§ Stored data entries
=== Section Start ===

/-- R60, R134 to R139: the figures of a step, with the integer square root rounded down; D_end, v_auth and v_end stand as
last computed where a step computes none; the target is the lowest of the terms that apply. D is the run distance from
the front to one stand-off short of the far end of the front-most held segment. That D, D_end (with its bound of 10 for the
creep) and the distance to a slower segment are brought to mm by rounding down is the model's choice (log 13), and so are
the places meant where a segment stands twice on the run (log 37). That a step computes neither D_end nor v_end while the last path segment is off the run is the model's choice (log 32). -/
def Obligations.StepFiguresFollowTheFormulas : Prop :=
  (∀ x < 2 ^ 32, isqrt x * isqrt x ≤ x ∧ x < (isqrt x + 1) * (isqrt x + 1))
  ∧ (∀ (p : Params) (v : Nat), reactionDist p v = (v * p.reaction + 999) / 1000)
  ∧ (∀ a v : Nat, 0 < a → brakingDist a v = (v * v + (2 * a - 1)) / (2 * a))
  ∧ (∀ s : State, s.half = 1000 * (((s.params.carrierLength + 1) / 2 : Nat) : Int)
      ∧ (s.claim.held = [] → s.authorityDistance = none)
      ∧ ∀ n p, (heldSegs s.claim.held).getLast? = some n → s.layout.find? (fun q => q.seg == n) = some p →
          s.authorityDistance = some ((p.hi - 1000 * (s.params.standOff : Int) - s.half) / 1000))
  ∧ ∀ (s : State) (d : Option Int) (f : Figures), f = s.stepFigures d →
      f.v = max s.motion.commanded s.motion.measured
      ∧ f.r = reactionDist s.params f.v
      ∧ f.h = f.r + brakingDist (serviceRate s.orders.effective) f.v + s.params.margin
      ∧ f.lead = (f.v * 2 * s.params.window + 999) / 1000
      ∧ (s.activeOrder = none → f.hCap = 0)
      ∧ (∀ o, s.activeOrder = some o →
          f.hCap = reactionDist s.params o.cap + brakingDist (serviceRate s.orders.effective) o.cap + s.params.margin)
      ∧ (s.control.state = .running →
          ∀ x, d = some x → f.vAuth = isqrt (2 * serviceRate s.orders.effective * (max 0 (x - f.r)).toNat))
      ∧ (s.control.state ≠ .running → f.vAuth = (s.motion.figures.map Figures.vAuth).getD 0)
      ∧ (s.activeOrder = none ∨ (∃ o, s.activeOrder = some o ∧ ∀ p ∈ s.layout, o.path.getLast? ≠ some p.seg) →
          f.dEnd = s.motion.figures.bind Figures.dEnd ∧ f.vEnd = s.motion.figures.bind Figures.vEnd)
      ∧ (s.control.state ≠ .running ∨ s.wantsReversal = true → f.vEnd = s.motion.figures.bind Figures.vEnd)
      ∧ (∀ o n before p after e, s.activeOrder = some o → o.path.getLast? = some n →
          s.layout = before ++ p :: after → p.seg = n → (∀ q ∈ after, q.seg ≠ n) →
          e = p.at (1000 * (o.endOffset : Int)) / 1000 →
          f.dEnd = some e
          ∧ (s.control.state = .running → s.wantsReversal = false →
            ∃ w, w = isqrt (2 * serviceRate s.orders.effective * (max 0 e).toNat)
              ∧ f.vEnd = some (if w < 30 ∧ 10 < e then 30 else w)
              ∧ f.target ≤ if w < 30 ∧ 10 < e then 30 else w))
      ∧ f.target ≤ s.params.maxSpeed ∧ (∀ o, s.activeOrder = some o → f.target ≤ o.cap)
      ∧ (∀ n ∈ underBody s.layout s.half, f.target ≤ capOf s.pos.map n) ∧ f.target ≤ f.vAuth
      ∧ (∀ p ∈ s.layout, p.seg ∈ heldSegs s.claim.held → s.half ≤ p.lo → capOf s.pos.map p.seg < f.v →
          f.target ≤ isqrt (capOf s.pos.map p.seg * capOf s.pos.map p.seg
            + 2 * serviceRate s.orders.effective * (max 0 ((p.lo - s.half) / 1000 - f.r)).toNat))
      ∧ (f.target = s.params.maxSpeed ∨ (∃ o, s.activeOrder = some o ∧ f.target = o.cap)
        ∨ (∃ n ∈ underBody s.layout s.half, f.target = capOf s.pos.map n) ∨ f.target = f.vAuth
        ∨ (∃ p ∈ s.layout, p.seg ∈ heldSegs s.claim.held ∧ s.half ≤ p.lo ∧ capOf s.pos.map p.seg < f.v
            ∧ f.target = isqrt (capOf s.pos.map p.seg * capOf s.pos.map p.seg
              + 2 * serviceRate s.orders.effective * (max 0 ((p.lo - s.half) / 1000 - f.r)).toNat))
        ∨ (s.control.state = .running ∧ s.wantsReversal = false
            ∧ (∃ o, s.activeOrder = some o ∧ ∃ p ∈ s.layout, o.path.getLast? = some p.seg)
            ∧ f.vEnd = some f.target))

/-- R148: when a reversal is pending, and what taking it does (R13): on the turned run the held list is the old one
reversed, with the entry events (R19) and without what the exit events give back (R20). R149, R163: when the order has
arrived, and what its end action does by the state of the lift (R168). The model's choices: D_end is brought to mm by
rounding down before it is held against 10 (log 13), and taken to the place further ahead where the last path segment stands
twice on the run (log 37); with the centre off the path no reversal is pending, and with the end point off the run no
arrival is judged (log 32); the ORDER_FAILED of a jammed lift names no segment (log 18). -/
def Obligations.ReversalsAndArrivalsAreTaken : Prop :=
  (∀ s : State, s.wantsReversal = true ↔
    ∃ o c before, s.activeOrder = some o ∧ s.pos.centre = some c ∧ c.seg ∉ before
      ∧ ((∃ n after, o.path = before ++ c.seg :: n :: after
            ∧ HasLink s.pos.map c.seg c.dir.entering n ∧ ¬HasLink s.pos.map c.seg c.dir.leaving n)
        ∨ (o.path = before ++ [c.seg]
            ∧ ((c.dir = .forward ∧ 1000 * o.endOffset + 10000 < c.offset)
              ∨ (c.dir = .reverse ∧ c.offset + 10000 < 1000 * o.endOffset)))))
  ∧ (∀ (s : State) (t : Nat), s.control.state ≠ .running → s.reversalStep t = s)
  ∧ (∀ (s : State) (t : Nat), s.control.state = .running →
    (s.wantsReversal = false ∨ s.motion.commanded ≠ 0 ∨ s.motion.measured ≠ 0 →
      s.reversalStep t = s.setMotion { s.motion with reversalPending := s.wantsReversal })
    ∧ (∀ c, s.pos.centre = some c → s.wantsReversal = true → s.motion.commanded = 0 → s.motion.measured = 0 →
      (s.reversalStep t).pos.centre
        = some { c with dir := match c.dir with | .forward => .reverse | .reverse => .forward }
      ∧ (s.reversalStep t).motion.reversalPending = false ∧ (s.reversalStep t).pos.misses = s.pos.misses
      ∧ (heldSegs (s.reversalStep t).claim.held).Sublist (heldSegs s.claim.held).reverse
      ∧ (∀ u : State, u = (s.setPos { s.pos with centre := (s.reversalStep t).pos.centre }).setClaim
            { s.claim with held := s.claim.held.reverse } →
          (s.reversalStep t).claim.held
            = (s.claim.held.reverse.map (fun e =>
                if ∃ p ∈ u.layout, p.seg = e.seg ∧ p.lo ≤ u.half + 1000 * (u.params.tolerance : Int)
                then { e with mark := .occupied } else e)).filter (fun e =>
              !decide (∃ p ∈ u.layout, p.seg = e.seg ∧ p.hi < -u.half - 1000 * (u.params.tolerance : Int)))
          ∧ ((u.layout.map Placed.seg).Nodup →
            ∀ n ∈ heldSegs s.claim.held, n ∈ underBody u.layout u.half →
              n ∈ heldSegs (s.reversalStep t).claim.held))
      ∧ (s.reversalStep t).claim.waited = s.claim.waited))
  ∧ (∀ (s : State) (reversal : Bool), s.hasArrived reversal = true ↔
    s.control.state = .running ∧ reversal = false ∧ s.motion.requests = [] ∧ s.motion.measured = 0
      ∧ ∃ o n before p after, s.activeOrder = some o ∧ o.path.getLast? = some n
        ∧ s.layout = before ++ p :: after ∧ p.seg = n ∧ (∀ q ∈ after, q.seg ≠ n)
        ∧ p.at (1000 * (o.endOffset : Int)) / 1000 ≤ 10)
  ∧ (∀ (s : State) (t : Nat) (reversal : Bool), s.hasArrived reversal = false → s.arrivalStep t reversal = s)
  ∧ ∀ (s : State) (t : Nat) (reversal : Bool) (o : Order), s.hasArrived reversal = true → s.activeOrder = some o →
    (s.orders.list.map Order.tag).Nodup →
    (s.arrivalStep t reversal).claim.record.state = .idle ∧ (s.arrivalStep t reversal).claim.held = s.claim.held
    ∧ (s.arrivalStep t reversal).motion = (s.abandonClaim t).motion
    ∧ (o.endAction = .none →
      (s.arrivalStep t reversal).orders.list = s.orders.list.filter (fun x => x.tag != o.tag)
      ∧ (RoomFor s.notice .orderDone 2 →
          { Notice.plain .orderDone t with tag := some o.tag, seg := o.path.getLast?, detail := some 0 }
            ∈ (s.arrivalStep t reversal).notice.queue)
      ∧ (s.arrivalStep t reversal).lift = s.lift)
    ∧ (o.endAction ≠ .none → s.lift.state = .jammed →
      (s.arrivalStep t reversal).orders.list = s.orders.list.filter (fun x => x.tag != o.tag)
      ∧ (RoomFor s.notice .orderFailed 2 →
          { Notice.plain .orderFailed t with tag := some o.tag, detail := some 4 }
            ∈ (s.arrivalStep t reversal).notice.queue)
      ∧ (s.arrivalStep t reversal).lift = s.lift)
    ∧ (o.endAction = .lift ∧ s.lift.state = .down ∧ ¬(s.pins.sup = true ∧ s.pins.sdn = false)
        ∨ o.endAction = .lower ∧ s.lift.state = .up ∧ ¬(s.pins.sdn = true ∧ s.pins.sup = false) →
      (s.arrivalStep t reversal).orders.list
        = s.orders.list.map (fun x => if x.tag = o.tag then { x with state := .finishing } else x)
      ∧ (s.arrivalStep t reversal).lift
        = { s.lift with
            state := if o.endAction = .lift then .raising else .lowering
            timer := some (1000 * s.params.liftTimeout), operation := some ⟨o.endAction, o.tag⟩ })
    ∧ (o.endAction = .lift ∧ s.lift.state = .up ∨ o.endAction = .lower ∧ s.lift.state = .down →
      (s.arrivalStep t reversal).orders.list = s.orders.list.filter (fun x => x.tag != o.tag)
      ∧ (s.arrivalStep t reversal).lift.state = s.lift.state ∧ (s.arrivalStep t reversal).lift.operation = none)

=== Section End ===

Above are the entries. Output exactly the lines beginning with the line that has "s.hasArrived reversal = true ↔" and ending with the line that has "(o.endAction = .none →".

  ∧ (∀ (s : State) (reversal : Bool), s.hasArrived reversal = true ↔
    s.control.state = .running ∧ reversal = false ∧ s.motion.requests = [] ∧ s.motion.measured = 0
      ∧ ∃ o n before p after, s.activeOrder = some o ∧ o.path.getLast? = some n
        ∧ s.layout = before ++ p :: after ∧ p.seg = n ∧ (∀ q ∈ after, q.seg ≠ n)
        ∧ p.at (1000 * (o.endOffset : Int)) / 1000 ≤ 10)
  ∧ (∀ (s : State) (t : Nat) (reversal : Bool), s.hasArrived reversal = false → s.arrivalStep t reversal = s)
  ∧ ∀ (s : State) (t : Nat) (reversal : Bool) (o : Order), s.hasArrived reversal = true → s.activeOrder = some o →
    (s.orders.list.map Order.tag).Nodup →
    (s.arrivalStep t reversal).claim.record.state = .idle ∧ (s.arrivalStep t reversal).claim.held = s.claim.held
    ∧ (s.arrivalStep t reversal).motion = (s.abandonClaim t).motion
    ∧ (o.endAction = .none →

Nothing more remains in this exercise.